Shifting the learning curve

BMJ 2010; 341 doi: (Published 02 December 2010) Cite this as: BMJ 2010;341:c6260
  1. Toby Reynolds, FY2 doctor,
  2. Ming-Li Kong, specialist registrar in anaesthesia and intensive care medicine
  1. 1Royal London Hospital, London, UK
  1. Correspondence to: T Reynolds toby.reynolds{at}

How far can medical simulation replace clinical experience? Toby Reynolds and Ming-Li Kong report

Medicine has traditionally approached the problem of the learning curve by supervising trainees’ first attempts at new tasks and otherwise relying on them to call for help when they feel overwhelmed. But a growing movement within medical education argues that a better approach is to practise new skills in a realistic simulated environment before they are needed in a critical situation.

“The huge benefit of simulation is that it shifts the steep and dangerous part of the learning curve away from patients,” says Ian Curran, consultant anaesthetist and clinical director of the Simulation Technology-enhanced Learning Initiative (STeLI), a workforce development project funded by the UK National Health Service’s London Deanery.
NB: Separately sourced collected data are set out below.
-- ==== Sys2Proof/Machine/Dispatch.lean ====
section
/-! DEFINITION. One arm per row of R69. -/

namespace Sys2Proof.Machine

/-- The meaning of a transaction. -/
def exec (i : Instr) (s : State) : Host.Outcome State Fault Refusal :=
  match i with
  | .rst => Sys2Proof.Machine.execRst s
  | .idle => Sys2Proof.Machine.execIdle s
  | .rxSync1Hit => Sys2Proof.Machine.execRxSync1Hit s
  | .rxSync1Miss b => Sys2Proof.Machine.execRxSync1Miss b s
  | .rxSync2Hit => Sys2Proof.Machine.execRxSync2Hit s
  | .rxSync2Miss b => Sys2Proof.Machine.execRxSync2Miss b s
  | .rxLenHi b => Sys2Proof.Machine.execRxLenHi b s
  | .rxLenLoOk b => Sys2Proof.Machine.execRxLenLoOk b s
  | .rxLenLoBad b => Sys2Proof.Machine.execRxLenLoBad b s
  | .rxBody b => Sys2Proof.Machine.execRxBody b s
  | .rxLastOk b now => Sys2Proof.Machine.execRxLastOk b now s
  | .rxLastBad b => Sys2Proof.Machine.execRxLastBad b s
  | .update r t => Sys2Proof.Machine.execUpdate r t s
  | .snap r => Sys2Proof.Machine.execSnap r s
  | .enc op dl dh => Sys2Proof.Machine.execEnc op dl dh s
  | .wake => Sys2Proof.Machine.execWake s
  | .setmode active => Sys2Proof.Machine.execSetmode active s

end Sys2Proof.Machine
end

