-- ==== Sys2Proof/Machine/Core.lean ====
section
/-! DEFINITION. The machine the host reads. -/

def Sys2Proof.core : Host.Core :=
  { State := Sys2Proof.Machine.State, Fault := Sys2Proof.Machine.Fault,
    Refusal := Sys2Proof.Machine.Refusal, step := Sys2Proof.Machine.step, reset := Sys2Proof.Machine.State.reset }
end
“There always has to be a first time with a real patient so we must do all we can to ensure that these early encounters with real patients are as safe as possible.”

Simulation ranges from task trainer models that teach a particular skill in isolation to full immersion in a replicated environment with manikins that mimic the physiological responses of real patients and are able to develop, for example, laryngeal oedema, pupillary dilation, or cyanosis.

Use of simulation is growing worldwide. A database maintained by the Bristol Medical Simulation Centre lists more than 1500 dedicated manikin simulation facilities.1 In Israel, for example, internship doctors are required to attend a five day workshop simulating a variety of challenging scenarios. It has a simulation based exam for anaesthetists, and certification exams for paramedics and all advanced nursing specialties also include simulation. In the United States, anaesthetists who gained board certification after 2000 are now required to do a day of simulation training for recertification. And last year the UK government’s chief medical officer recommended that simulation …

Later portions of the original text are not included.